— А они будут акцентировать. Вопреки. Вы что, предложите штрафы за это вводить, как вот предлагали штрафовать за употребление иностранных слов? Или в тюрьму сажать?
— Нет, но…
— Мой совет — все это положить под сукно, эту кляузу, — сказал Дорф.
Раиса Павловна Лопырева поджала тонкие губы. Потом снова глянула на часы в углу кабинета.
Герман Дорф вытянул ноги и рассматривал свои дорогие лоферы из кожи игуаны. На лице его была написана скука.
Раиса Павловна вздохнула и швырнула документ в мусорную корзину.
В пыльной и облезлой съемной однокомнатной квартире, расположенной на первом этаже хрущевки в районе метро «Динамо», жизнь била ключом.
Квартиру снимала Марта — женщина, уже не молодая, но весьма и весьма энергичная. Когда она появлялась в своей съемной квартире, то там все так и кипело — вещи летели в разные стороны, одежда падала на пол, в ванной, катастрофически лишенной ремонта, шумел душ.
Марта мылась в душе и напевала: ла-ла-ла…

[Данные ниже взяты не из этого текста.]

-- ==== Sys2Proof/Machine/Flags.lean ====
section
/-! DEFINITION. The bits of `ERR` and the conditions that flag them (R25, R203 to R210). There are no condition codes (R35). -/

namespace Sys2Proof.Machine

/-- The bit of `ERR` a flag is (R25; the cause code of R203). -/
def ErrFlag.bit : ErrFlag → Nat
  | .invkey => 0
  | .uninit => 1
  | .misalign => 2
  | .illcmd => 3

/-- The mask of a flag (R203). -/
def ErrFlag.mask (f : ErrFlag) : Byte := 1#8 <<< f.bit

/-- `ERR.X` as the host reads it in `ERR`. -/
def errHas (err : Byte) (f : ErrFlag) : Bool := err.getLsbD f.bit

/-- `ERR.X <- 1`, sticky: no other bit changes (R10, R203). -/
def errSet (err : Byte) (f : ErrFlag) : Byte := err ||| f.mask

/-- The reserved field `ERR[7:4]`, which reads as 0 (R25, U11). -/
def errReserved (err : Byte) : BitVec 4 := err.extractLsb' 4 4

/-- The condition of `UNINIT` in a command that reads `W` (R205): no key is configured. -/
def uninitCondition (s : State) : Bool := !s.kcfg

/-- The condition of `MISALIGN` in `DECM` (R206): `ILEN mod 16 ≠ 0`. -/
def misalignCondition (s : State) : Bool := decide (s.ilen % 16 ≠ 0)

end Sys2Proof.Machine
end

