-- ==== Sys2Proof/Machine/Operands.lean ====
section
/-! DEFINITION. How a command reads its `ARG` (R71 to R73): every operand form there is. -/

namespace Sys2Proof.Machine

/-- The offered key is valid: "shorter than 16" fails (R73, R120, R130 (a)). -/
def keyValid (klen : Byte) : Bool := decide (16 ≤ klen.toNat)

/-- No key is offered to a message command (R73, R127). -/
def keyAbsent (klen : Byte) : Bool := decide (klen.toNat = 0)

/-- Format R's operand as a round number; none above 10 (R71). -/
def roundNumber? (r : Byte) : Option (Fin 11) :=
  if h : r.toNat < 11 then some ⟨r.toNat, h⟩ else none

/-- Format N's operand as an index of `RCON`; none above 9 (R71). -/
def rconIndex? (n : Byte) : Option (Fin 10) :=
  if h : n.toNat < 10 then some ⟨n.toNat, h⟩ else none

/-- The `klen` the host passes for a key of `length` bytes: saturated at 255 (R73, U16). -/
def klenOf (length : Nat) : Byte := BitVec.ofNat 8 (min length 255)

/-- The schedule row that state row `i` is paired with in round `r`: `4r + i` (R136). -/
def scheduleRow (r : Fin 11) (i : Fin 4) : Fin 44 := ⟨4 * r.val + i.val, by omega⟩

/-- The row of byte number `k` of a block: `k div 4` (R50). -/
def byteRow (k : Fin 16) : Fin 4 := ⟨k.val / 4, by omega⟩

/-- The column of byte number `k` of a block: `k mod 4` (R50). -/
def byteColumn (k : Fin 16) : Fin 4 := ⟨k.val % 4, by omega⟩

/-- The byte number of cell `(i, j)`: `4i + j` (R11, R50). -/
def byteNumber (i j : Fin 4) : Fin 16 := ⟨4 * i.val + j.val, by omega⟩

end Sys2Proof.Machine
end

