-- ==== Sys2Proof/Machine/KeySchedule.lean ====
section
/-! DEFINITION. The key schedule expander, the acceptance and rejection of a key, the key option of the message commands, and `SETKEY`
(R120 to R130). -/

namespace Sys2Proof.Machine

/-- Rows 0 to 3 of the schedule are the key, row-major: `W[i][j] = k[4i + j]` (R52, R124). -/
def keyFill (k : Block) : Block := toMatrix k.byte

/-- Steps 1 to 3 of an expansion round (R125): the last column of the previous key block rotated up by one, each byte through the
S-box, the round constant added to byte 0. -/
def expandT (rc : Byte) (p : Block) : Row :=
  Row.ofFn fun i => if i = 0 then sbox (p.get (i + 1) 3) ^^^ rc else sbox (p.get (i + 1) 3)

/-- Steps 4 and 5 for one row (R125, R126): column 0 is the old column 0 with `t` added, and column `c` is the old column `c - 1` with
the new column `c - 1` added, in order. -/
def expandRow (t : Byte) (old : Row) : Row :=
  let b0 := old.c0 ^^^ t
  let b1 := old.c0 ^^^ b0
  let b2 := old.c1 ^^^ b1
  let b3 := old.c2 ^^^ b2
  ⟨b0, b1, b2, b3⟩

/-- One expansion round: the key block of round `r` from that of round `r - 1`, with `rc = RCON[r-1]` (R123, R125, R126). -/
def expandRound (rc : Byte) (p : Block) : Block :=
  Block.ofRows fun i => expandRow ((expandT rc p).get i) (p.row i)

/-- `Expand(k)` (R123): round key 0 is the key, then ten expansion rounds in order. -/
def expand (k : Block) : Schedule :=
  let k0 := keyFill k
  let k1 := expandRound (rcon 0) k0
  let k2 := expandRound (rcon 1) k1
  let k3 := expandRound (rcon 2) k2
  let k4 := expandRound (rcon 3) k3
  let k5 := expandRound (rcon 4) k4
  let k6 := expandRound (rcon 5) k5
  let k7 := expandRound (rcon 6) k6
  let k8 := expandRound (rcon 7) k7
  let k9 := expandRound (rcon 8) k8
  let k10 := expandRound (rcon 9) k9
  ⟨k0, k1, k2, k3, k4, k5, k6, k7, k8, k9, k10⟩

/-- `AcceptKey()` (R121): all of `W` recomputed from `KIN`, `KCFG` set, `ERR` not changed. -/
def State.acceptKey (s : State) : State := { s with w := expand s.kin, kcfg := true }

/-- `RejectKey()` (R122): flag `INVKEY` and nothing else. -/
def State.rejectKey (s : State) : State := s.flag .invkey

/-- `KeyOption(klen)` (R127): no key, a valid key, or an invalid one. -/
def State.keyOption (s : State) (klen : Byte) : State :=
  if keyAbsent klen then s else if keyValid klen then s.acceptKey else s.rejectKey

/-- `SETKEY klen` (R120). -/
def execSetkey (klen : Byte) (s : State) : Host.Outcome State Fault Refusal :=
  .next (if keyValid klen then s.acceptKey else s.rejectKey)

end Sys2Proof.Machine
end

У нее полностью отсутствовал слух, да и голоса не было, но это ее никогда не смущало.
Ла-ла-ла-ла…
А город пил коктейли пряные…
Виновата ли я…
Ай-яй, в глазах туман, кружится голова…
Ромашки спрятались, поникли лютики…
Лаванда, горная лаванда…
И еще десяток песенок, точнее отрывочных куплетов, потому что кто их, эти песни, до конца поет, кто знает все слова?

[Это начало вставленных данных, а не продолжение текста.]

-- ==== Sys2Proof/Machine/Step.lean ====
section
/-! DEFINITION. One step of the machine: the next host action is taken, atomically, in the order the host issued them (R5, R55, R56).
With no action pending the core is idle and its state stays (log entry 1). -/

namespace Sys2Proof.Machine

/-- One step. -/
def step (s : State) : Host.Outcome State Fault Refusal :=
  match s.port with
  | [] => .next s
  | a :: rest => State.takeAction { s with port := rest } a

/-- The state in which the very next step runs the command word `w` of `nbits` bits: the host is about to write it to `CMD` (log entry 1). -/
def State.withFetchWord (s : State) (nbits w : Nat) : State :=
  { s with port := .command (tableWord nbits w) :: s.port }

end Sys2Proof.Machine
end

На полу, давно не метенном, жаждущем пылесоса и уборки, валялась одежда, нижнее белье.
Это словно помеченная тропа от входной двери к душу. Марта всегда раздевалась на ходу. Деловито пританцовывая.
Останавливалась на секунду возле зеркала в прихожей, шарила в косметичке, доставала разные губные помады и начинала красить рот — пробовать, какой цвет лучше, какой ярче.

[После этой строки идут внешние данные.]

-- ==== Sys2Proof/Laws/Commands.lean ====
section
/-! SUPPORT. What each command, each host action and each step can do, said once: later proofs cite these and unfold no meaning. -/

namespace Sys2Proof.Machine

/-! ### The sticky flags -/

/-- Setting a flag keeps every bit that was set. -/
theorem errSet_keeps (err : Byte) (f : ErrFlag) : err &&& errSet err f = err := by
  simp only [errSet]
  ext i hi
  simp only [BitVec.getElem_and, BitVec.getElem_or]
  cases err[i] <;> simp

/-- A flag reads as set exactly if it was set or is the one set now. -/
@[simp] theorem errHas_errSet (err : Byte) (f g : ErrFlag) : errHas (errSet err f) g = (errHas err g || decide (g = f)) := by
  cases f <;> cases g <;> simp [errHas, errSet, ErrFlag.mask, ErrFlag.bit]

@[simp] theorem errHas_zero (g : ErrFlag) : errHas 0 g = false := by
  cases g <;> rfl

/-- No flag lies in the reserved field. -/
@[simp] theorem errReserved_errSet (err : Byte) (f : ErrFlag) : errReserved (errSet err f) = errReserved err := by
  simp only [errReserved, errSet]
  cases f <;> (ext i hi; interval_cases i <;> simp [ErrFlag.mask, ErrFlag.bit])

/-- Setting a flag twice is setting it once. -/
@[simp] theorem errSet_errSet (err : Byte) (f : ErrFlag) : errSet (errSet err f) f = errSet err f := by
  simp only [errSet, BitVec.or_assoc, BitVec.or_self]

/-! ### Operands -/

theorem roundNumber?_eq {r : Byte} (h : r.toNat ≤ 10) : roundNumber? r = some ⟨r.toNat, by omega⟩ := by
  simp [roundNumber?, show r.toNat < 11 by omega]

theorem roundNumber?_none {r : Byte} (h : 10 < r.toNat) : roundNumber? r = none := by
  simp [roundNumber?, show ¬ r.toNat < 11 by omega]

theorem rconIndex?_eq {n : Byte} (h : n.toNat ≤ 9) : rconIndex? n = some ⟨n.toNat, by omega⟩ := by
  simp [rconIndex?, show n.toNat < 10 by omega]

theorem rconIndex?_none {n : Byte} (h : 9 < n.toNat) : rconIndex? n = none := by
  simp [rconIndex?, show ¬ n.toNat < 10 by omega]

/-! ### The key -/

theorem State.keyOption_absent (s : State) {klen : Byte} (h : klen.toNat = 0) : s.keyOption klen = s := by
  simp [State.keyOption, keyAbsent, h]

theorem State.keyOption_valid (s : State) {klen : Byte} (h : 16 ≤ klen.toNat) : s.keyOption klen = s.acceptKey := by
  simp [State.keyOption, keyAbsent, keyValid, h, show ¬ klen.toNat = 0 by omega]

theorem State.keyOption_short (s : State) {klen : Byte} (h0 : klen.toNat ≠ 0) (h : klen.toNat < 16) :
    s.keyOption klen = s.rejectKey := by
  simp [State.keyOption, keyAbsent, keyValid, h0, show ¬ 16 ≤ klen.toNat by omega]

/-- The three things a key option can do (R127). -/
theorem State.keyOption_cases (s : State) (klen : Byte) :
    (klen.toNat = 0 ∧ s.keyOption klen = s) ∨ (16 ≤ klen.toNat ∧ s.keyOption klen = s.acceptKey) ∨
    (klen.toNat ≠ 0 ∧ klen.toNat < 16 ∧ s.keyOption klen = s.rejectKey) := by
  rcases Nat.lt_or_ge klen.toNat 16 with h | h
  · by_cases h0 : klen.toNat = 0
    · exact .inl ⟨h0, s.keyOption_absent h0⟩
    · exact .inr (.inr ⟨h0, h, s.keyOption_short h0 h⟩)
  · exact .inr (.inl ⟨h, s.keyOption_valid h⟩)

/-- Round key 0 of an expansion is the key (R124). -/
@[simp] theorem expand_key_zero (k : Block) : (expand k).key 0 = k := by
  simp [expand, Schedule.key, keyFill]

/-! ### Commands -/

/-- Every command answers a next state (R200). -/
theorem exec_next (i : Instr) (s : State) : ∃ t, exec i s = .next t := by
  cases i with
  | ark r =>
    rcases Nat.lt_or_ge 10 r.toNat with h | h
    · exact ⟨s.illegalCommand, by simp only [exec, execArk, roundNumber?_none h]⟩
    · rw [exec, execArk, roundNumber?_eq h]
      exact ⟨_, rfl⟩
  | lrcon n =>
    rcases Nat.lt_or_ge 9 n.toNat with h | h
    · exact ⟨s.illegalCommand, by simp only [exec, execLrcon, rconIndex?_none h]⟩
    · rw [exec, execLrcon, rconIndex?_eq h]
      exact ⟨_, rfl⟩
  | _ => exact ⟨_, rfl⟩

/-- Everything a command can do to the state: one of these shapes, by its group. -/
theorem exec_cases {i : Instr} {s t : State} (h : exec i s = .next t) :
    (∃ v, t = s.lookedUp v) ∨ (∃ m, t = s.withSt m) ∨ (∃ m, t = s.flagUninit.withSt m) ∨ t = s.illegalCommand ∨
    (∃ klen, i = .setkey klen ∧ t = if keyValid klen then s.acceptKey else s.rejectKey) ∨
    (∃ klen, i = .encm klen ∧ t = (s.keyOption klen).flagUninit.encryptMessage) ∨
    (∃ klen, i = .decm klen ∧ t = (s.keyOption klen).flagUninit.flagMisalign.decryptMessage) ∨
    (i = .clrerr ∧ t = { s with err := 0x00 }) := by
  cases i with
  | setkey klen => exact .inr (.inr (.inr (.inr (.inl ⟨klen, rfl, (Host.Outcome.next.inj h).symm⟩))))
  | encm klen => exact .inr (.inr (.inr (.inr (.inr (.inl ⟨klen, rfl, (Host.Outcome.next.inj h).symm⟩)))))
  | decm klen => exact .inr (.inr (.inr (.inr (.inr (.inr (.inl ⟨klen, rfl, (Host.Outcome.next.inj h).symm⟩))))))
  | clrerr => exact .inr (.inr (.inr (.inr (.inr (.inr (.inr ⟨rfl, (Host.Outcome.next.inj h).symm⟩))))))
  | encb => exact .inr (.inr (.inl ⟨_, (Host.Outcome.next.inj h).symm⟩))
  | decb => exact .inr (.inr (.inl ⟨_, (Host.Outcome.next.inj h).symm⟩))
  | ark r =>
    rcases Nat.lt_or_ge 10 r.toNat with hr | hr
    · simp only [exec, execArk, roundNumber?_none hr, Host.Outcome.next.injEq] at h
      exact .inr (.inr (.inr (.inl h.symm)))
    · simp only [exec, execArk, roundNumber?_eq hr, Host.Outcome.next.injEq] at h
      exact .inr (.inr (.inl ⟨_, h.symm⟩))
  | subb => exact .inr (.inl ⟨_, (Host.Outcome.next.inj h).symm⟩)
  | shrow => exact .inr (.inl ⟨_, (Host.Outcome.next.inj h).symm⟩)
  | mixc => exact .inr (.inl ⟨_, (Host.Outcome.next.inj h).symm⟩)
  | isubb => exact .inr (.inl ⟨_, (Host.Outcome.next.inj h).symm⟩)
  | ishrow => exact .inr (.inl ⟨_, (Host.Outcome.next.inj h).symm⟩)
  | imixc => exact .inr (.inl ⟨_, (Host.Outcome.next.inj h).symm⟩)
  | lsbox x => exact .inl ⟨_, (Host.Outcome.next.inj h).symm⟩
  | lisbox x => exact .inl ⟨_, (Host.Outcome.next.inj h).symm⟩
  | lmul2 x => exact .inl ⟨_, (Host.Outcome.next.inj h).symm⟩
  | lmul3 x => exact .inl ⟨_, (Host.Outcome.next.inj h).symm⟩
  | lmul9 x => exact .inl ⟨_, (Host.Outcome.next.inj h).symm⟩
  | lmul11 x => exact .inl ⟨_, (Host.Outcome.next.inj h).symm⟩
  | lmul13 x => exact .inl ⟨_, (Host.Outcome.next.inj h).symm⟩
  | lmul14 x => exact .inl ⟨_, (Host.Outcome.next.inj h).symm⟩
  | lrcon n =>
    rcases Nat.lt_or_ge 9 n.toNat with hn | hn
    · simp only [exec, execLrcon, rconIndex?_none hn, Host.Outcome.next.injEq] at h
      exact .inr (.inr (.inr (.inl h.symm)))
    · simp only [exec, execLrcon, rconIndex?_eq hn, Host.Outcome.next.injEq] at h
      exact .inl ⟨_, h.symm⟩

/-! ### Host actions and steps -/

/-- Everything writing a command word can do: run the command it encodes, or flag an illegal word (R75, R78). -/
theorem State.runWord_cases {s t : State} {word : CmdWord} (h : s.runWord word = .next t) :
    (∃ i, decode word = .legal i ∧ exec i s = .next t) ∨ (∃ why, decode word = .illegal why ∧ t = s.illegalCommand) := by
  unfold State.runWord at h
  split at h
  · exact .inl ⟨_, by assumption, h⟩
  · exact .inr ⟨_, by assumption, (Host.Outcome.next.inj h).symm⟩

/-- Everything a host write can do (R40). -/
theorem State.takeWrite_cases {s t : State} {c : Cell} {v : Nat} (h : s.takeWrite c v = .next t) :
    (c = .cmd ∧ s.runWord (BitVec.ofNat 16 v) = .next t) ∨
    (c ≠ .cmd ∧ c.hostWritable = true ∧ c.fits v = true ∧ t = s.hostWrite v c) := by
  unfold State.takeWrite at h
  split at h
  · split at h
    · split at h
      · exact .inl ⟨by assumption, h⟩
      · exact .inr ⟨by assumption, by assumption, by assumption, (Host.Outcome.next.inj h).symm⟩
    · cases h
  · cases h

/-- A host read changes nothing (R55). -/
theorem State.takeRead_cases {s t : State} {c : Cell} (h : s.takeRead c = .next t) : t = s := by
  unfold State.takeRead at h
  split at h
  · exact (Host.Outcome.next.inj h).symm
  · cases h

/-- Everything one host action can do: run a command word, write a data location, nothing, or reset. -/
theorem State.takeAction_cases {s t : State} {a : HostAction} (h : s.takeAction a = .next t) :
    (∃ word i, decode word = .legal i ∧ exec i s = .next t) ∨ t = s.illegalCommand ∨
    (∃ c v, c ≠ .cmd ∧ c.hostWritable = true ∧ c.fits v = true ∧ t = s.hostWrite v c) ∨ t = s ∨ t = s.resetEvent := by
  have word_cases {word : CmdWord} (h : s.runWord word = .next t) :
      (∃ word i, decode word = .legal i ∧ exec i s = .next t) ∨ t = s.illegalCommand := by
    rcases State.runWord_cases h with ⟨i, hi, he⟩ | ⟨_, _, ht⟩
    · exact .inl ⟨word, i, hi, he⟩
    · exact .inr ht
  cases a with
  | command word =>
    rcases word_cases h with h | h
    · exact .inl h
    · exact .inr (.inl h)
  | write c v =>
    rcases State.takeWrite_cases h with ⟨_, h⟩ | ⟨h1, h2, h3, h4⟩
    · rcases word_cases h with h | h
      · exact .inl h
      · exact .inr (.inl h)
    · exact .inr (.inr (.inl ⟨c, v, h1, h2, h3, h4⟩))
  | read c => exact .inr (.inr (.inr (.inl (State.takeRead_cases h))))
  | reset => exact .inr (.inr (.inr (.inr (Host.Outcome.next.inj h).symm)))

/-- Everything a step can do: stay idle with no action pending, or take the next action with the rest still pending. -/
theorem step_cases {s t : State} (h : step s = .next t) :
    (s.port = [] ∧ t = s) ∨ (∃ a rest, s.port = a :: rest ∧ State.takeAction { s with port := rest } a = .next t) := by
  unfold step at h
  split at h
  · exact .inl ⟨by assumption, (Host.Outcome.next.inj h).symm⟩
  · exact .inr ⟨_, _, by assumption, h⟩

end Sys2Proof.Machine
end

Так и не выбрав, она шла в душ мыться. Смывала там, стирала помаду с губ, чтобы затем начать все сначала.
Вечер, вечер, вечер в квартире у метро «Динамо»…
Вечер ведь только начинался.
После душа Марта включала электрический чайник на крохотной грязной кухне, заваривала чай — покрепче. И ела шоколадные конфеты. Пусть от нее пахнет шоколадом и ванилью. Она ведь…
Да, она ведь — слааааааааа-ааад-кая женщина…
Страаааааа — аааааа-анннная женщина…
Эта женщина в окне…
Милая моя, солнышко лесное…
А ты такой холодный, как айсберг в океане…
Ты — морячка, я — моряк…
Сердце, тебе не хочется покоя…
После чая и конфет Марта открывала стоявший в комнате старый шкаф и начинала одеваться, прихорашиваться.
Дверь гардероба заслоняла ее и от комнаты, и от окна. Никого не было в квартире, но так уж повелось, так она привыкла.
Затем она отступала от шкафа и шла в прихожую смотреться в большое зеркало.
Крупная, с очень широкими боками и толстым задом, с тяжелой выпирающей грудью, — она была облачена в черную короткую комбинацию.
Возле зеркала, поставив ногу на маленькую скамейку, она начинала свой вечерний ритуал — надевание чулок.
Чулки всегда черные, иногда гладкие, иногда в сеточку.
Марта любовно и бережно доставала их из пакета, почти каждый раз новую пару. Встряхивала, потом засовывала внутрь руку, щупая и наслаждаясь фактурой.
Затем, кряхтя, потому что бока и грудь мешали, она наклонялась, ставила ногу на скамейку, просовывала ступню внутрь чулка и…
Ох, волшебный момент!
Нет, не нога скользила внутрь, это чулок скользил вверх по ноге, обтягивая широкую щиколотку и крепкую ляжку.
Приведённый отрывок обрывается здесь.